中学時代のぼくは、とにかく目立たない存在だった。
傍目から見て「話し掛けづらい」とか「何を考えてるかわからない」とか思われていただろうし、自分でもその自覚はあった。
できるだけ目立ちたくなかったから変化を恐れた。
それは「髪を切る」というだけのことでも同じだった。
髪を切った翌日、誰かに「髪切った?」と声をかけられるのが嫌だった。
自分に自信がなかったから、「髪を切った」という事実に気づかれて注目されるのが嫌だったのだ。
だからぼくはそのときまで髪を切ってくれていた親に「できるだけ変わらないようにして」などと無理難題な注文をしていつも親を困らせていた。
でも、心のどこかではこれじゃだめだとわかっていたし、こんな自分から変わりたいと願っていた。
中学を卒業し高校に上がる前、ぼくは初めて美容院に行った。
親に美容院に行きたいと伝えると、どこか嬉しそうな表情をして美容院代を手に握らせてくれた。
母の知り合いに美容院をやってる人がいるらしく、連絡はしておくからとにかく行ってきなさいと背中を叩かれた。

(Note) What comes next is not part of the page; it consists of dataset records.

/-- One sample of the offset item: x of the three channels, or raw in sigma-delta mode, into the sums and extremes; 4096 of them end the item
(R172). -/
def sizCurrent (s : State) (n : Nat) (ru rv rw : Int) : State :=
  let b := stnB n
  if s.mode n != mDiag || s.get b H.szNow != 1 then s
  else
    let x (i : Nat) (r : Int) : Int := if s.on b F.CS_CTRL_MODE then r else s.chanX n i r
    let first := s.get b H.szN == 0
    let lo (f : Fld) (v : Int) : Int := if first then v else min v (s.get b f)
    let hi (f : Fld) (v : Int) : Int := if first then v else max v (s.get b f)
    let sum (f : Fld) (v : Int) : Int := if first then v else s.get b f + v
    let s := s.puts b [(H.szN, s.get b H.szN + 1), (H.szSumU, sum H.szSumU (x 0 ru)), (H.szSumV, sum H.szSumV (x 1 rv)),
      (H.szSumW, sum H.szSumW (x 2 rw)), (H.szLoU, lo H.szLoU (x 0 ru)), (H.szLoV, lo H.szLoV (x 1 rv)), (H.szLoW, lo H.szLoW (x 2 rw)),
      (H.szHiU, hi H.szHiU (x 0 ru)), (H.szHiV, hi H.szHiV (x 1 rv)), (H.szHiW, hi H.szHiW (x 2 rw))]
    if s.get b H.szN ≥ 4096 then s.sizNext n else s

/-- One sample of the three channels: currents, measured flags, reconstruction, validity, and the checks of R165 and R168. PLAUS takes the
current sense alone out of service. -/
def sense (s : State) (n : Nat) (c : CurIn) : State :=
  let b := stnB n
  let sd := s.on b F.CS_CTRL_MODE
  if s.on b H.csOut then s.put b F.CS_I_W_VALID 0
  else if !sd && c.valley then s
  else
    let ru := s.rawCode n c.u
    let rv := s.rawCode n c.v
    let rw := s.rawCode n c.w
    let lim := s.cmpLim n
    let meas (i : Nat) (r : Int) : Bool := !codeSat r && (sd || (s.enOf n i && decide (s.cmpOf n i ≤ lim)))
    let mu := meas 0 ru
    let mv := meas 1 rv
    let mw := meas 2 rw
    let iu := s.phaseCur n 0 ru
    let iv := s.phaseCur n 1 rv
    let iw := s.phaseCur n 2 rw
    let k : Nat := (if mu then 1 else 0) + (if mv then 1 else 0) + (if mw then 1 else 0)
    let recon := k == 2
    let valid := decide (2 ≤ k)
    let iu' := if recon && !mu then sat16 (-(iv + iw)) else iu
    let iv' := if recon && !mv then sat16 (-(iu + iw)) else iv
    let iw' := if recon && !mw then sat16 (-(iu + iv)) else iw
    let bits : Nat := (if mu then 1 else 0) + (if mv then 2 else 0) + (if mw then 4 else 0)
    let s := s.puts b [(F.CS_I_UV_IU, iu'), (F.CS_I_UV_IV, iv'), (F.CS_I_W_IW, iw'), (F.CS_I_W_MEAS, bits),
      (F.CS_I_W_RECON, b2i recon), (F.CS_I_W_VALID, b2i valid)]
    let s := if codeSat ru || codeSat rv || codeSat rw then s.put b F.CS_STAT_SAT_SEEN 1 else s
    let s := s.sizCurrent n ru rv rw
    let s := if valid then s.put b H.badRun 0
      else
        let s := (s.put b F.CS_STAT_SKIP_SEEN 1).bump b F.CS_STAT_SKIP_CNT
        if s.runLike n then s.bump b H.badRun else s.put b H.badRun 0
    let s := if k = 3 then
        let sum := iu + iv + iw
        if (if sum < 0 then -sum else sum) > s.get b F.CS_CTRL_SUM_LIM then (s.put b F.CS_STAT_SUM_SEEN 1).bump b H.sumRun
        else s.put b H.sumRun 0
      else s
    let s := if s.get b H.badRun ≥ 16 then (s.put b H.badRun 0).comFault n 1 0x46 else s
    if s.get b H.sumRun ≥ s.get b F.CS_CTRL_SUM_N then
      let s := ((s.put b H.sumRun 0).comFault n 2 0x44).put b H.csOut 1
      s.blockOut (.stn (Fin.ofNat 4 n)) (stnCode n 2 0x44)
    else s

/-! ### Angle (R146) -/

/-- Frequency of the open-loop generator, 0.1 Hz: f_r of a sensorless sequence, 0 while aligning, else `F_OL` (R170, R171, R227). -/
def olFreq (s : State) (n : Nat) : Int :=
  let b := stnB n
  if s.on b F.COM_STAT_ALIGNING then 0
  else if s.get b F.OBS_STAT_STARTING ≥ 2 then s.get b H.fr
  else s.get b F.COM_OL_F_OL

/-- w of R146: the speed of the angle source in force, Q14.18 mechanical rev/s; alignment is on the generator (R171), and in CATCH the cell tracks
the observer (Table FC-2). -/
def srcSpeed (s : State) (n : Nat) : Int :=
  let b := stnB n
  if s.mode n = mCatch then tdiv (s.get b F.OBS_SPEED_WE) (max 1 (s.get b F.COM_MOTOR_PP))
  else if s.get b F.COM_STAT_ASRC_NOW == 2 || s.on b F.COM_STAT_ALIGNING then tdiv (s.olFreq n * 2 ^ 18) (10 * max 1 (s.get b F.COM_MOTOR_PP))
  else s.speedW n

いま思えば、その母の知り合いがやっている美容院というのは、主な客層が妙齢の主婦という「なんちゃって美容院」だったのだが、当時のぼくは知るはずもなかった。
とにかくぼくはヘアカタログ片手に自転車で美容院に向かった。
実はもう注文する髪型に目星をつけていたのだ。事前にコンビニでヘアカタログを買って自分に似合いそうな髪型を見つけておいた。
しかしぼくは不安だった。
当たり前だがヘアカタログに載っているモデルたちはみんなかっこいい。自分なんかと比べるのもおこがましいくらいに輝いている。
そんなかっこいいモデルを指差して「こんな感じで...」などと言ってしまったら美容師に笑われるんじゃないか...
当然、そんなことで笑う美容師なんていないし、いたとしても人として最低なので気にする必要などない。
しかし当時はまだ中学を卒業したばかりの時分、しかも初めて美容院へ行くという状況では不安になるのもまた当然だった。
そうこうしているうちに美容院へ到着。恐る恐るドアを開けると、優しそうなおばさんが笑顔で出迎えてくれた。
言われるまま大きな鏡の前の椅子に座る。
「じゃあ、どうする?」
鏡越しにぼくの顔を見ながらおばさんが言った。
ぼくは持ってきたヘアカタログを取り出し、折り目のついたそのページを開き、恐る恐るひとりのモデルの写真を指差した。
おばさんはヘアカタログを手に取りしばらく写真を眺めた後、「了解!」と言った。
髪を切り始めたあたりから記憶がない。
美容院へ行こうと決めたときから緊張が高まりはじめ、髪型を伝えたところで緊張がピークを迎えてしまい、それ以降、ぼくの脳は記憶することを放棄した。
気づいたら終わっていた。
鏡の中には見違えたぼくがいた...ように思う。
正直、鏡を見るのが恐くて直視できなかった。
ただ、今までは髪を切った翌日、そのことを誰かに気づかれるのが嫌だったが、今は別に気づかれても構わない、いや、むしろ気づいてほしいとさえ思えた。
鏡の中の自分はやっぱり恥ずかしくてまともに見れなかったけど、ちょっとだけ自分に自信が持てた初めての日だった。